DATA FOR ANALYSIS below:

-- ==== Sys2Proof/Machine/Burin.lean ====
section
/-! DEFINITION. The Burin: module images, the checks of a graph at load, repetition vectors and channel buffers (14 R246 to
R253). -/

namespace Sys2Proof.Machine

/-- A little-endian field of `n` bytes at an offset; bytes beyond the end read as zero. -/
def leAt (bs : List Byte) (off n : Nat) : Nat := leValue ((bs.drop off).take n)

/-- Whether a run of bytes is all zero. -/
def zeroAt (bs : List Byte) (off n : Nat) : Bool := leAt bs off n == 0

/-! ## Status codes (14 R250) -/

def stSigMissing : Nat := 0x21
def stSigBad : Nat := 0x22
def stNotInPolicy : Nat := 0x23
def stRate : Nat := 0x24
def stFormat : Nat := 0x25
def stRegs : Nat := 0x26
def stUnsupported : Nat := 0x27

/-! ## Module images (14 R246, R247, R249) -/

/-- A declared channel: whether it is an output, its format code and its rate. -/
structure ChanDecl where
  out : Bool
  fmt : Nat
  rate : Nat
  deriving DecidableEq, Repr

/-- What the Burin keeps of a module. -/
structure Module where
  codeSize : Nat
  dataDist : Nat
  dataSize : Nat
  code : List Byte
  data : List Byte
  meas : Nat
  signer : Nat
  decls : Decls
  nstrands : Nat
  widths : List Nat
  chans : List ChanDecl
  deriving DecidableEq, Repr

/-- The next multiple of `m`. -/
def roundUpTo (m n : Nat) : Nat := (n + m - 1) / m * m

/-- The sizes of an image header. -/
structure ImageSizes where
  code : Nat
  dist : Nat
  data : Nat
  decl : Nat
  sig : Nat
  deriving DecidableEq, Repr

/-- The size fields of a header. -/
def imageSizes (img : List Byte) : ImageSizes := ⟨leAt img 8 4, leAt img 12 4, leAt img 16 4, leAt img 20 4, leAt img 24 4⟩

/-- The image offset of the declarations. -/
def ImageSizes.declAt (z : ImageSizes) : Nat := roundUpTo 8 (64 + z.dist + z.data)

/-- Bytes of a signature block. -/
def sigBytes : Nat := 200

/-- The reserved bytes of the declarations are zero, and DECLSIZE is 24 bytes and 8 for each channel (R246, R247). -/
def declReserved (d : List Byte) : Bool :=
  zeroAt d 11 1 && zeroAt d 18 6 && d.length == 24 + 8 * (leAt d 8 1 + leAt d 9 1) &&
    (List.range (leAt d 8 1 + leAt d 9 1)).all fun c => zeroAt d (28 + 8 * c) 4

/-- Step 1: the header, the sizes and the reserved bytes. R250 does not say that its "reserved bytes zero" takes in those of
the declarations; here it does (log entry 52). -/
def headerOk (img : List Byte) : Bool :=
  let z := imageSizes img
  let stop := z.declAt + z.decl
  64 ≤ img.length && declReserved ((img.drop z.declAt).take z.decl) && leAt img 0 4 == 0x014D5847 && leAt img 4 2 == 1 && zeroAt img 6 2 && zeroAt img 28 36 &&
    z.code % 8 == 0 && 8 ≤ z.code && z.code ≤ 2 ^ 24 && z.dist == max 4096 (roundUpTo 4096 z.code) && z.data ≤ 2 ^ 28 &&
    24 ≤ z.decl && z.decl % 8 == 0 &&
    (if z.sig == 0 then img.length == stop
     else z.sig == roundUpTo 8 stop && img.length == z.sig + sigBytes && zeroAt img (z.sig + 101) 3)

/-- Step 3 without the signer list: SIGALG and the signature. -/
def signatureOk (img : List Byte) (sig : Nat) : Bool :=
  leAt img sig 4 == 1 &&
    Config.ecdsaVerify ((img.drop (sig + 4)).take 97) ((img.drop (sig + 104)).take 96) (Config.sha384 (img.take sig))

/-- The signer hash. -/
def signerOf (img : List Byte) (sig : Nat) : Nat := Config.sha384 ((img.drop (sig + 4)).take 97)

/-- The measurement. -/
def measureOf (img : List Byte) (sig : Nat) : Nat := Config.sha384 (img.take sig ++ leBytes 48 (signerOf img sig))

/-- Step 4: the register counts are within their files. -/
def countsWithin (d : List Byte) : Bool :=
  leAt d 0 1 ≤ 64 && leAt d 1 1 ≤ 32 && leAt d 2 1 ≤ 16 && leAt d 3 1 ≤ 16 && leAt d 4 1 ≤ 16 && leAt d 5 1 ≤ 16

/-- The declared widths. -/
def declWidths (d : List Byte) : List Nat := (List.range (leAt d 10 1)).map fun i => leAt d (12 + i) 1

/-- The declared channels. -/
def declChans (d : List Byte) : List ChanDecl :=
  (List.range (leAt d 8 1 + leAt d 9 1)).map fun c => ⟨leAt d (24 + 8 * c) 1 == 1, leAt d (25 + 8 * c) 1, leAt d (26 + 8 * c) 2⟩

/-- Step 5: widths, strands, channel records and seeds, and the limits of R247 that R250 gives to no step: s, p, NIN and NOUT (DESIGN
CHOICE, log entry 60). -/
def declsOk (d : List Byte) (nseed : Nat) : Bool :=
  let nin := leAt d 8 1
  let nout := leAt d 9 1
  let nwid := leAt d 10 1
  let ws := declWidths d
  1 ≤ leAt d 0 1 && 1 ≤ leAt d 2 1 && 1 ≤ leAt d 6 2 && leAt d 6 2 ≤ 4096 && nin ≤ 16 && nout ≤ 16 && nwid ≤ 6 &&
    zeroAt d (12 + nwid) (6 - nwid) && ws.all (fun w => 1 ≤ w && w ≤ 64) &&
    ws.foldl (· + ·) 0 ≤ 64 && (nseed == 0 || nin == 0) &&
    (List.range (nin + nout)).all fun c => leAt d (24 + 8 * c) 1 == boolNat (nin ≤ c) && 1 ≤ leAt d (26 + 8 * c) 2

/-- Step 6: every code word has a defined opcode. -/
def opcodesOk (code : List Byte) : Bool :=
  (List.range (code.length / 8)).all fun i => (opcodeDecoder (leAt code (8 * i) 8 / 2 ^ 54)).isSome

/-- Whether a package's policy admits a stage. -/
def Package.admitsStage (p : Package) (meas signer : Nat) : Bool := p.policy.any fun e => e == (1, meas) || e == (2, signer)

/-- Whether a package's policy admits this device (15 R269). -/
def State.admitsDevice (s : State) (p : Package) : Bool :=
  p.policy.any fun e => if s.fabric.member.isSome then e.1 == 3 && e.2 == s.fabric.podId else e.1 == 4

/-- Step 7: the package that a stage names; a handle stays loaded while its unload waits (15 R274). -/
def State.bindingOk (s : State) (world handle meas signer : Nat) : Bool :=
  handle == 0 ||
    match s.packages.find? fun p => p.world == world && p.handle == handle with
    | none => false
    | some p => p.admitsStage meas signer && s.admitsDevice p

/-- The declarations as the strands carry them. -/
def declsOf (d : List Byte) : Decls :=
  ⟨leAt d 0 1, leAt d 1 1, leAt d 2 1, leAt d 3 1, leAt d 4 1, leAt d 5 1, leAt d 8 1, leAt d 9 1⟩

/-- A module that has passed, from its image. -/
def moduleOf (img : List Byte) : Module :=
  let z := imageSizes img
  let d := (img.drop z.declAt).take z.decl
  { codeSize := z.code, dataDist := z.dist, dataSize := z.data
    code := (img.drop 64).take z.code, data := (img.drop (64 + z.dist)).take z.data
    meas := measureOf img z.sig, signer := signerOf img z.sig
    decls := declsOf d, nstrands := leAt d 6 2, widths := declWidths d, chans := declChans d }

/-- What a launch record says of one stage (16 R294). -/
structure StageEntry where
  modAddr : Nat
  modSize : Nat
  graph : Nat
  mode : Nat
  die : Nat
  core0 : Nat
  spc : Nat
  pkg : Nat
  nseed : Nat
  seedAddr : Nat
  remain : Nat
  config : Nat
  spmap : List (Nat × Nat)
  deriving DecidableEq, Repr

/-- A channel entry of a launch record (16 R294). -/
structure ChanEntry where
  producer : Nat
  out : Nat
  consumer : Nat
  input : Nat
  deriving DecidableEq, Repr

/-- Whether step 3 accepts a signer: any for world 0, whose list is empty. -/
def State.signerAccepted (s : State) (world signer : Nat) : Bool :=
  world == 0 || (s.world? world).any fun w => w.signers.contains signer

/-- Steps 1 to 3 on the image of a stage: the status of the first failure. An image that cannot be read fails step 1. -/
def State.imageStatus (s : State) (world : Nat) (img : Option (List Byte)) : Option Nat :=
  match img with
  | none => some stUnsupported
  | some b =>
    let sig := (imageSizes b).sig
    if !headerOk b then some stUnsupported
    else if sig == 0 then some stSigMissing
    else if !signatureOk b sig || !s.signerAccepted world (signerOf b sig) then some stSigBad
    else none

End of DATA FOR ANALYSIS.

*EXERCISE*
When the string "Machine" appears in a line of the records above, that line is to be copied.

*YOUR RESPONSE*
-- ==== Sys2Proof/Machine/Burin.lean ====
namespace Sys2Proof.Machine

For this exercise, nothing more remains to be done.